When things get shaken up, they get shaken up in a big way. She discovers that the two boys she has grown up flirting and hanging out with, have big secrets of their own. Her best friend has a sister she did not know about. Worse, she herself has a half-brother roughly her own age who she never knew existed. Why is Joe Chicago, the gangster involved in her life suddenly? Is it true that her father has been in jail? And who are the strange people she remembers living with as a child? Broken Bridge's fairly straight-forward coming-of-age narrative is beautifully written in Pullman's strong, clear prose. Visual details are particularly vivid in this book as they are seen through Ginny's eyes.

The paintings described in the book are extremely seductive. but there is very little of the fantastic or supernatural in this particular book unlike HDM. The two episodes of that ilk that do exist are extraordinary. One, the appearance of Baron Samedi, coolest of the loa (the spirits of the voodoo) a spirit dressed in a top hat, black tuxedo and dark glasses. If there must be the supernatural, let it be thusly wonderful. The second episode dried my mouth for its rapid and terrifying transformation of that most benign of objects: a grandmother. In this bit, Ginny is having tea with her grandparents and her tiny, white-haired grandmother turns into a raving, foam-flecked loony, in response to an unknown cue.

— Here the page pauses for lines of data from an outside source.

-- ==== Sys2Proof/Machine/StTim.lean ====
section
/-! DEFINITION. State of the time unit and of the Kettle's clock (11_time.md). -/

namespace Sys2Proof.Machine

/-- A Strainer filter of an input (R493): its output level, how long the input has held the other level, and the width that this count
completes with. -/
structure PinFilter where
  level : Bool
  run : Nat
  width : Nat
deriving DecidableEq, Repr

/-- A time base (R293, R295): seconds, nanoseconds below 10^9, fraction in 2^-48 ns; its rate word and servo integral, and
the registers that TIM_TB_SEL selects. -/
structure TimeBase where
  sec : Nat
  ns : Nat
  frac : Nat
  rate : Int
  /-- servo integral of R301, 2^-40 -/
  integral : Int
  /-- TB4 ns of the last offset sample (τ of R301) -/
  lastSample : Option Nat
  /-- consecutive samples with |θ| ≤ 100 ns (R302) -/
  good : Nat
  /-- last θ, 2^-16 ns -/
  theta : Int
  refused : Nat
  epochs : Nat
  /-- the epoch's step has been used (R297) -/
  stepped : Bool
  locked : Bool
  clamped : Bool
  /-- role, domain and transport of Table TIME-2 -/
  role : Nat
  domain : Nat
  transport : Nat
  /-- TIM_TB_CTRL: i_sh, p_sh, servo_en, step_en -/
  iSh : Nat
  pSh : Nat
  servoEn : Bool
  stepEn : Bool
  /-- physical counter that serves this base; none for a base that has given its counter to another (R434) -/
  counter : Option Nat
deriving DecidableEq, Repr

/-- A mesh source (R303, R304): validity, since when (TB4 ns), its last θ (2^-16 ns) and the TB4 ns of it, and the differences
θ_Y − θ_X of the last 16 s against the selected source as (TB4 ns, 2^-16 ns). -/
structure MeshSource where
  valid : Bool
  since : Nat
  theta : Int
  at? : Option Nat
  diffs : List (Nat × Int)
deriving DecidableEq, Repr

/-- PPS and time of day (R316 to R320). -/
structure Pps where
  /-- TB4 ns of the last edge, the reference of R317 -/
  lastEdge : Option Nat
  good : Nat
  /-- accepted ToD sentences in a row and the TAI second of the last -/
  todCount : Nat
  todSec : Option Nat
  /-- edges since the one that sentence labels (R318) -/
  edges : Nat
  /-- |θ| ≥ 0.5 s at the last good edge with no step allowed (R319) -/
  far : Bool
  /-- PPS_OUT ball level (R320) -/
  out : Bool
deriving DecidableEq, Repr

/-- The time unit. The held offset stands in TIM_MESH_HOLD, the selected source in TIM_STATUS. -/
structure Tim where
  bases : List TimeBase
  sources : Tab MeshSource
  /-- the neighbour that source 4 follows in recovery node mode (R303) -/
  neighbour : Option Nat
  pps : Pps
  /-- the retained integral about which TB0's rate stays within ±20 ppm until TB0 first locks (R395) -/
  converge : Option Int
  /-- counters taken out of use (R434) -/
  deadCounters : List Nat
deriving DecidableEq, Repr

/-- The Kettle: real-time clock, retained offsets and other retained memory that no KTL_ register shows. -/
structure Kettle where
  sec : Nat
  tick : Nat
  /-- RTC − TB0 offset O and TB4 − RTC offset, ns, and the TB4 recorded (R322) -/
  ofsTb0 : Option Int
  ofsTb4 : Int
  tb4 : Nat
  /-- TB4 and its offset have been recorded -/
  tb4Valid : Bool
  integral : Int
  /-- RTC ns at which O was recorded; whether the trim has been measured -/
  ofsAt : Nat
  trimmed : Bool
  /-- duty copy, by head × 32 + sub-band, µs (R148) -/
  duty : Tab Nat
  /-- the copy for every meter not listed -/
  dutyRest : Nat
  /-- descriptor CRC per port (R116) -/
  descCrc : Tab Nat
  /-- wakes accepted: RTC seconds, newest first (R150) -/
  wakes : List Nat
  /-- schedule summary copies A and B, by 0 and 1 (R391): sequence, valid, bytes -/
  summaries : Tab (Nat × Bool × List Byte)
  /-- retained minimum svn of the Blend (R47, R409) -/
  svnBlend : Nat
deriving DecidableEq, Repr

end Sys2Proof.Machine
end

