-- ==== Sys2Proof/Machine/TblMem.lean ====
section
/-! DEFINITION. Shared Table Memory (09_tables.md R236 to R240): where an entry lies, entries as bytes, the fields of Node entries
(Table TABLE-3), cells (Table TSCH-3) and the hash functions. -/

namespace Sys2Proof.Machine

/-- first_bank of a table under the geometry in force, or of Table BLEND-7. -/
def Dev.tableBank (d : Dev) (t : Nat) : Nat :=
  if d.sec 7 0xFFFF = [] then [0, 16, 28, 36, 44, 52, 56, 60, 62].getD t 0 else geoFirst (d.sec 7 0xFFFF) t

/-- hash_seed of a table. -/
def Dev.tableSeed (d : Dev) (t : Nat) : Nat := if d.sec 7 0xFFFF = [] then 0 else geoSeed (d.sec 7 0xFFFF) t

/-- Byte address of an entry in Shared Table Memory (R238). -/
def entryAddr (d : Dev) (t i : Nat) : Nat := d.tableBank t * 0x100000 + i * tableEntrySize t

/-- The bytes of an entry. -/
def entryBytes (d : Dev) (t i : Nat) : List Byte := Memory.readN 0 d.tbl.mem (entryAddr d t i) (tableEntrySize t)

/-- Write bytes at an offset of an entry; a word that a write touches is no longer poisoned (R432). -/
def setEntryAt (d : Dev) (t i off : Nat) (bs : List Byte) : Dev :=
  let a := entryAddr d t i + off
  { d with tbl := { d.tbl with mem := Memory.writeN 0 d.tbl.mem a bs,
                               poison := d.tbl.poison.filter fun x => decide (x + 8 ≤ a ∨ a + bs.length ≤ x) } }

/-- Write a whole entry. -/
def setEntry (d : Dev) (t i : Nat) (bs : List Byte) : Dev := setEntryAt d t i 0 (fit (tableEntrySize t) bs)

/-- A little-endian field of an entry, and setting one. -/
def entryField (d : Dev) (t i off len : Nat) : Nat := unle (Memory.readN 0 d.tbl.mem (entryAddr d t i + off) len)
def setEntryField (d : Dev) (t i off len v : Nat) : Dev := setEntryAt d t i off (le len v)

/-! ### Node Table fields (R241, Table TABLE-3) -/

def nodeCtrl (d : Dev) (n : Nat) : Nat := entryField d 0 n 0 4
def nodeValid (d : Dev) (n : Nat) : Bool := decide (n < d.tableEntries 0) && nbit (nodeCtrl d n) 31
def nodePan (d : Dev) (n : Nat) : Nat := nbits (nodeCtrl d n) 30 28
def nodeSleepy (d : Dev) (n : Nat) : Bool := nbit (nodeCtrl d n) 27
def nodeSeen (d : Dev) (n k : Nat) : Bool := nbit (nodeCtrl d n) (26 - k)
def nodeTxKey (d : Dev) (n : Nat) : Nat := nbits (nodeCtrl d n) 24 24
def nodeRefs (d : Dev) (n : Nat) : Nat := nbits (nodeCtrl d n) 23 22
def nodeMode (d : Dev) (n : Nat) : Nat := nbits (nodeCtrl d n) 21 17
def nodeParent (d : Dev) (n : Nat) : Nat := entryField d 0 n 4 4 % 2 ^ 20
def nodeExt (d : Dev) (n : Nat) : List Byte := Memory.readN 0 d.tbl.mem (entryAddr d 0 n + 8) 8
def nodeShort (d : Dev) (n : Nat) : Nat := entryField d 0 n 0x10 2
def nodePReq (d : Dev) (n : Nat) : Int := toSigned 10 (entryField d 0 n 0x12 2 % 1024)
def nodeWakeCode (d : Dev) (n : Nat) : Nat := entryField d 0 n 0x14 4
def nodeWhistleCh (d : Dev) (n : Nat) : Nat := entryField d 0 n 0x18 1
def nodeWakeLead (d : Dev) (n : Nat) : Nat := entryField d 0 n 0x19 1
def nodeCopies (d : Dev) (n : Nat) : Nat := entryField d 0 n 0x1A 1 % 64
def nodeSector (d : Dev) (n : Nat) : Nat := entryField d 0 n 0x1B 1 % 16
def nodeKeyIndex (d : Dev) (n k : Nat) : Nat := entryField d 0 n (0x1C + k) 1
def nodeRxFc (d : Dev) (n k : Nat) : Nat := entryField d 0 n (0x20 + 4 * k) 4
def nodeTxFc (d : Dev) (n k : Nat) : Nat := entryField d 0 n (0x28 + 4 * k) 4
def nodeCmpSlot (d : Dev) (n : Nat) : Nat := entryField d 0 n 0x35 1
def nodeCmpBlocks (d : Dev) (n : Nat) : Nat := entryField d 0 n 0x36 2
def nodeCmpState (d : Dev) (n : Nat) : Nat := entryField d 0 n 0x38 1
def nodeCap (d : Dev) (n k : Nat) : Nat := entryField d 0 n (0x39 + 2 * k) 2

/-- Set bits of a Node entry's ctrl. -/
def setNodeCtrl (d : Dev) (n hi lo v : Nat) : Dev :=
  setEntryField d 0 n 0 4 (setBits (BitVec.ofNat 32 (nodeCtrl d n)) hi lo v).toNat

/-- max_nodes of a PAN slot, its pan_id and nonce_mode (Table BLEND-5); a PAN in use. -/
def Dev.panUsed (d : Dev) (p : Nat) : Bool := decide (p < 8) && topPanUsed d.topo p
def Dev.panId (d : Dev) (p : Nat) : Nat := topPanId d.topo p

/-! ### Cells (Table TSCH-3) -/

def cellWord (d : Dev) (c : Nat) : Nat := entryField d 4 c 0 8
def setCell (d : Dev) (c w : Nat) : Dev := setEntryField d 4 c 0 8 w
def clValid (w : Nat) : Bool := nbit w 63
def clPan (w : Nat) : Nat := nbits w 62 60
def clHandle (w : Nat) : Nat := nbits w 59 54
def clSlot (w : Nat) : Nat := nbits w 53 38
def clChan (w : Nat) : Nat := nbits w 37 30
def clTx (w : Nat) : Bool := nbit w 29
def clRx (w : Nat) : Bool := nbit w 28
def clShared (w : Nat) : Bool := nbit w 27
def clTime (w : Nat) : Bool := nbit w 26
def clAdv (w : Nat) : Bool := nbit w 24
def clCampaign (w : Nat) : Bool := nbit w 20
def clTarget (w : Nat) : Nat := nbits w 19 0

/-- Indices of the valid cells of the Cell Table, ascending: those of its listed bytes, since an unlisted entry is not valid. -/
def validCells (d : Dev) : List Nat :=
  let b := d.tableBank 4 * 0x100000
  (d.tbl.mem.filterMap fun c =>
    if b ≤ c.1 ∧ c.1 < b + 8 * d.tableEntries 4 ∧ (c.1 - b) % 8 = 7 ∧ nbit c.2.toNat 7 then some ((c.1 - b) / 8) else none)

/-- Indices of the listed valid entries of a table whose entry holds its valid bit at bit 7 of byte `off`. -/
def validEntries (d : Dev) (t off : Nat) : List Nat :=
  let b := d.tableBank t * 0x100000
  let z := tableEntrySize t
  d.tbl.mem.filterMap fun c =>
    if b ≤ c.1 ∧ c.1 < b + z * d.tableEntries t ∧ (c.1 - b) % z = off ∧ nbit c.2.toNat 7 then some ((c.1 - b) / z) else none

/-- Valid Node entries, of all PANs and of one. -/
def validNodes (d : Dev) : List Nat := validEntries d 0 3
def panNodes (d : Dev) (p : Nat) : List Nat := (validNodes d).filter fun n => nodePan d n == p

/-! ### Keyed tables (R239, R240) -/

/-- The slotframes of a PAN's configuration in force, and one by handle. -/
def panFrames (cfg : List Section) (p : Nat) : List SlotframeRec := slotframes (secBody cfg 5 p)
def panFrame (cfg : List Section) (p h : Nat) : Option SlotframeRec := (panFrames cfg p).find? fun r => r.handle == h

/-- h(s, K) of R240. -/
def hashKey (s : Nat) (k : List Byte) : Nat := crc32 (le 4 s ++ k)

/-- The two candidate buckets of a key among `n` buckets. -/
def bucketsOf (seed n : Nat) (k : List Byte) : Nat × Nat :=
  let b1 := hashKey seed k * n / 2 ^ 32
  let b2 := hashKey (seed ^^^ 0x9E3779B9) k * n / 2 ^ 32
  (b1, if b2 = b1 then (b1 + 1) % n else b2)

/-- Bucket count of a region: Address Table, or a sector of the Hearing Tables. -/
def bucketCount (d : Dev) (t : Nat) : Nat := if t = 1 then d.tableEntries 1 / 4 else d.tableEntries 2 / 64

/-- First entry of bucket `b` of a table (and sector). -/
def bucketEntry (d : Dev) (t sector b : Nat) : Nat := (if t = 1 then 0 else sector * (d.tableEntries 2 / 16)) + 4 * b

/-- The Hearing key of a sector and NIX. -/
def hearKey (sector nix : Nat) : List Byte := le 1 3 ++ le 1 sector ++ zeros 6 ++ le 4 nix ++ zeros 4

/-- The candidate buckets of a key of a table. -/
def candidates (d : Dev) (t : Nat) (k : List Byte) : Nat × Nat := bucketsOf (d.tableSeed t) (bucketCount d t) k

/-- An Address or Hearing entry is valid, and holds a key. -/
def slotValid (d : Dev) (t e : Nat) : Bool := nbit (entryField d t e (if t = 1 then 0x10 else 0) 4) 31
def slotHolds (d : Dev) (t e : Nat) (k : List Byte) : Bool :=
  slotValid d t e &&
    (if t = 1 then slice (entryBytes d 1 e) 0 16 == k else entryField d 2 e 0 4 % 2 ^ 20 == field k 8 4)

/-- The entries of a bucket, in slot order. -/
def bucketSlots (d : Dev) (t sector b : Nat) : List Nat := (List.range 4).map (bucketEntry d t sector b + ·)

/-- The entry that holds a key, in its candidate buckets. -/
def keyFind (d : Dev) (t : Nat) (k : List Byte) : Option Nat :=
  let c := candidates d t k
  let s := field k 1 1
  (bucketSlots d t s c.1 ++ bucketSlots d t s c.2).find? fun e => slotHolds d t e k

/-- The NIX an Address key names. -/
def addrFind (d : Dev) (k : List Byte) : Option Nat := (keyFind d 1 k).map fun e => entryField d 1 e 0x10 4 % 2 ^ 20

/-- Keys of buckets of a region, as versions and holds use them. -/
def bucketKey (t sector b : Nat) : Nat := t * 2 ^ 24 + sector * 2 ^ 20 + b

/-- Holds on the two candidate buckets of a key (R246), set and released. -/
def holdBuckets (d : Dev) (t : Nat) (k : List Byte) : Dev :=
  let c := candidates d t k
  { d with tbl := { d.tbl with held := bucketKey t (field k 1 1) c.1 :: bucketKey t (field k 1 1) c.2 :: d.tbl.held } }
def releaseBuckets (d : Dev) : Dev := { d with tbl := { d.tbl with held := d.tbl.held.drop 2 } }

/-- A keyed lookup whose first `changed` attempts met a changed version: counted, the fifth read under a hold on both buckets (R246). The entry
found, and the state. (DESIGN CHOICE: log entry 48) -/
def keyedLookup (d : Dev) (t : Nat) (k : List Byte) (changed : Nat) : Option Nat × Dev :=
  let d1 := (d.setReg TBL_CNT_LOOKUP (d.reg TBL_CNT_LOOKUP + 1)).addFld TBL_CNT_RETRY_retries (min changed 4)
  if changed < 4 then (keyFind d1 t k, d1)
  else
    let d2 := holdBuckets (d1.inc TBL_CNT_RETRY_serial) t k
    (keyFind d2 t k, releaseBuckets d2)

/-- The first hit of Address keys looked up in order (R269): the NIX, and the state; `changed` for each lookup. -/
def addrLookup (d : Dev) : List (List Byte) → List Nat → Option Nat × Dev
  | [], _ => (none, d)
  | k :: ks, changed =>
    let (e, d1) := keyedLookup d 1 k (changed.headD 0)
    match e with
    | some i => (some (entryField d1 1 i 0x10 4 % 2 ^ 20), d1)
    | none => addrLookup d1 ks changed.tail

/-- Address keys: short address, extended address (MAC order), interface identifier. -/
def shortKey (pan a : Nat) : List Byte := le 1 0 ++ le 1 pan ++ zeros 6 ++ le 2 a ++ zeros 6
def extKey (pan : Nat) (a : List Byte) : List Byte := le 1 1 ++ le 1 pan ++ zeros 6 ++ fit 8 a
def iidKey (pan : Nat) (a : List Byte) : List Byte := le 1 2 ++ le 1 pan ++ zeros 6 ++ fit 8 a

/-- Ports of a Hearing entry, best first. -/
def hearPorts (d : Dev) (sector nix : Nat) : List Nat :=
  match keyFind d 2 (hearKey sector nix) with
  | none => []
  | some e => ((entryBytes d 2 e).drop 8).take 3 |>.map (·.toNat) |>.filter (· != 0xFF)

/-- Bump the version of a bucket (R236). -/
def bumpVersion (d : Dev) (t sector b : Nat) : Dev :=
  let k := bucketKey t sector b
  { d with tbl := { d.tbl with versions := Tab.put d.tbl.versions k ((Tab.getD d.tbl.versions k 0 + 1) % 65536) } }

end Sys2Proof.Machine
end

Pullman takes the inner lives of children very seriously, as seriously as children themselves do. Pullman's children and adults share parts of their lives with each other but are independent entities. Adults are not all evil or all kindly. Their motivations sometimes coincide with what the child would like or might be in the best interest of the child, but sometimes do not. Ginny like Pullman's better-known heroines Lyra Belacqua or Sally Lockhart is very sure of her place in the world and what she will do to retain that place. A fine mixture of ruthlessness and compassion makes them very fascinating protagonists. Pullman is one of the few authors I have read who has managed to combine the startling possibilties of childhood with its equally dramatic menaces. He is widely quoted for his criticism of books that deify childhood. 'I hate the Narnia books, and I hate them with deep and bitter passion, with their view of childhood as a golden age from which sexuality and adulthood are a falling away... I was looking at old copies of Punch , when it was infused by A. A. Milne's influence - all those beautifully drawn pictures of cutie little children that would never grow up, being sweetie little things to their mummies and daddies.' Even so, his vision of childhood is nowhere as frightening as the world Margaret Atwood creates in Cat's Eye in which she says 'Little girls are cute and small only to adults. To one another they are not cute. They are life-sized.'

Pullman has earned a good deal of criticism for what is seen as violent atheism or even Satanic messages in his book. One very troubled critic who called him the most dangerous author in England, had this panicked query: If there is no God in Philip Pullman's world, then who makes the rules? Well, well, now, now, there, there. I think his characters will bumble along, tough little gits that they are.